YOUR ASSIGNMENT:
Could you reproduce, word for word, everything below from the line containing "if e.1 % 8 ≠ 0 then some .field" down to the line containing "applied. [DEDUCED, log 38] -/", with both of those lines included and no others?

##### EXERCISE DATA #####

-- ==== Sys2Proof/Machine/HostPort.lean ====
section
/-! DEFINITION. Command slots, the register commands, THAW, ACT_ARM, memory movers and the staging cache (R31, R182, R329 to R343). -/
namespace Sys2Proof.Machine
open Sys2Proof

/-! ### Scanning the slots (R333 to R336) -/

/-- Queue a packet that has passed its checks: what control core 1 handles goes to it by its mailbox, MOVE and staging commands wait
for a mover, and all but these and the loader's run in the order taken (R24, R194, R336). -/
def State.enqueue (s : State) (p : Packet) : State :=
  let op := p.opcode % 4096
  let s := { s with host := { s.host with busy := s.host.busy.put p.slot p } }
  let s := if coreOneOpcode op && p.slot != 64 then { s with ctl := s.ctl.upd 1 {} (fun c => { c with mbox := c.mbox ++ [p.slot] }) }
    else s
  if p.slot == 64 || loaderOpcode op then s
  else if moverOpcode op then { s with host := { s.host with moverQ := s.host.moverQ ++ [p.slot] } }
  else { s with host := { s.host with cmdQ := s.host.cmdQ ++ [p.slot] } }

/-- Take a packet (R333, R335): its SEQ is kept, and it is answered at once when a check fails. -/
def State.takePacket (s : State) (p : Packet) : State :=
  let s := { s with host := { s.host with lastSeq := s.host.lastSeq.put p.slot p.seq, crcFails := s.host.crcFails.del p.slot } }
  let s := s.bump .HST_CNT_CMD_TAKEN
  match packetCheck p with
  | some st => s.reply p st
  | none => s.enqueue p

/-- A slot whose CRC fails: its third scan in a row with one SEQ is answered with CRC (R334). -/
def State.crcFail (s : State) (p : Packet) : State :=
  let n := match s.host.crcFails.get? p.slot with | some (q, k) => if q == p.seq then min 4 (k + 1) else 1 | none => 1
  let s := { s with host := { s.host with crcFails := s.host.crcFails.put p.slot (p.seq, n) } }
  if n == 3 then (s.bump .HST_CNT_CMD2_CRC_BAD).replyRaw p.slot p.seq p.opcode p.tag Status.crc.val [] else s

/-- Core 1's mailbox has no entry free for a command that it would have to take (R24). -/
def State.mailboxFull (s : State) (op : Nat) : Bool := coreOneOpcode op && decide (64 ≤ (s.ctl.getD 1 {}).mbox.length)

/-- Examine one slot (R333); a command for core 1 waits while its mailbox is full (R24). [DEDUCED, log 30] -/
def State.scanSlot (s : State) (hs : Nat) : State :=
  let s := { s with host := { s.host with scanAt := hs } }
  if (s.host.busy.get? hs).isSome then s
  else
    let bs := s.winRd (cmdSlot hs) 256
    let p := packetOf hs s.cycle bs
    if leAt bs 252 4 ≠ 2 ^ 32 - 1 - p.seq then { s with host := { s.host with crcFails := s.host.crcFails.del hs } }
    else if leAt bs 248 4 ≠ crc32c (bytesAt bs 0 248) then s.crcFail p
    else if s.host.lastSeq.get? hs == some p.seq then { s with host := { s.host with crcFails := s.host.crcFails.del hs } }
    else if s.mailboxFull (p.opcode % 4096) then s
    else s.takePacket p

/-- SLOT_SCAN (R333, R348): firmware scans the 64 command slots; before it runs the ROM scans the boot slot, but not in SERIAL
boot. A frozen control core 0 scans nothing. [DEDUCED, log 30] -/
def slotScan (s : State) : State :=
  if s.isFrozen 0 then s
  else if s.fwRunning then (List.range 64).foldl State.scanSlot s
  else if s.boot.bootSrc != 0 then s
  else s.scanSlot 64

/-! ### Register commands (R340) -/

/-- REG_READ. [DEDUCED, log 30] -/
def State.regReadCmd (s : State) (p : Packet) : State :=
  let a := pU64 p 0
  let as := (List.range (pU8 p 8)).map fun i => a + 8 * i
  if a % 8 ≠ 0 then s.reply p .field
  else if as.any (fun x => secKey x || !isRegWord x) then s.reply p .ownership
  else s.reply p .ok (leBytes 8 s.captureWord ++ as.flatMap fun x => leBytes 8 (s.wordRead x))

/-- The entries of a REG_WRITE: address, mask, value. [DESIGN CHOICE, log 31] -/
def regEntries (p : Packet) : List (Nat × Nat × Nat) :=
  (List.range (pU8 p 0)).map fun i => (pU64 p (8 + 24 * i), pU64 p (16 + 24 * i), pU64 p (24 + 24 * i))

/-- The status of the first check that an entry fails. [DEDUCED, log 38] -/
def entryCheck (e : Nat × Nat × Nat) : Option Status :=
  if e.1 % 8 ≠ 0 then some .field
  else if secKey e.1 || !isRegWord e.1 then some .ownership
  else if maskRo e.1 e.2.1 then some .regRo
  else none

/-- REG_WRITE: every entry is checked before any is applied. [DEDUCED, log 38] -/
def State.regWriteCmd (s : State) (p : Packet) : State :=
  let es := regEntries p
  match es.filterMap entryCheck with
  | st :: _ => (if st == .regRo then s.bump .HST_CNT_ACCESS_WRITE_RO else s).reply p st
  | [] => (es.foldl (fun (s : State) (e : Nat × Nat × Nat) => s.writeReg e.1 (s.unpoked e.1 e.2.1) e.2.2) s).reply p .ok

/-! ### THAW (R23, R31, R185) -/

/-- Thaw a master: a fawn core is left stopped with RUN 0 in both copies (R185). -/
def State.thawMaster (s : State) (m : Nat) : Option State :=
  match s.unfreeze m with
  | none => none
  | some s =>
    if m < 0x10000 || !UnitAddr.isFawn (m - 0x10000) then some s
    else
      let u := m - 0x10000
      let s := { s with cores := s.cores.map fun (e : Nat × FawnCore) => if e.1 == u then (e.1, { e.2 with st := .stopped }) else e }
      let s := s.setReg .FAB_FC_CTRL_RUN u 0
      some (if (s.staged.get? (.FAB_FC_CTRL_RUN, u)).isSome then s.stageReg .FAB_FC_CTRL_RUN u 0 else s)
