-- ==== Sys2Proof/Machine/Dispatch.lean ====
section
/-! DEFINITION. The command to its meaning: one arm a row of the table. -/
namespace Sys2Proof.Machine
open Sys2Proof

#####

RESPONSE BOX:
  if e.1 % 8 ≠ 0 then some .field
  else if secKey e.1 || !isRegWord e.1 then some .ownership
  else if maskRo e.1 e.2.1 then some .regRo
  else none

/-- REG_WRITE: every entry is checked before any is applied. [DEDUCED, log 38] -/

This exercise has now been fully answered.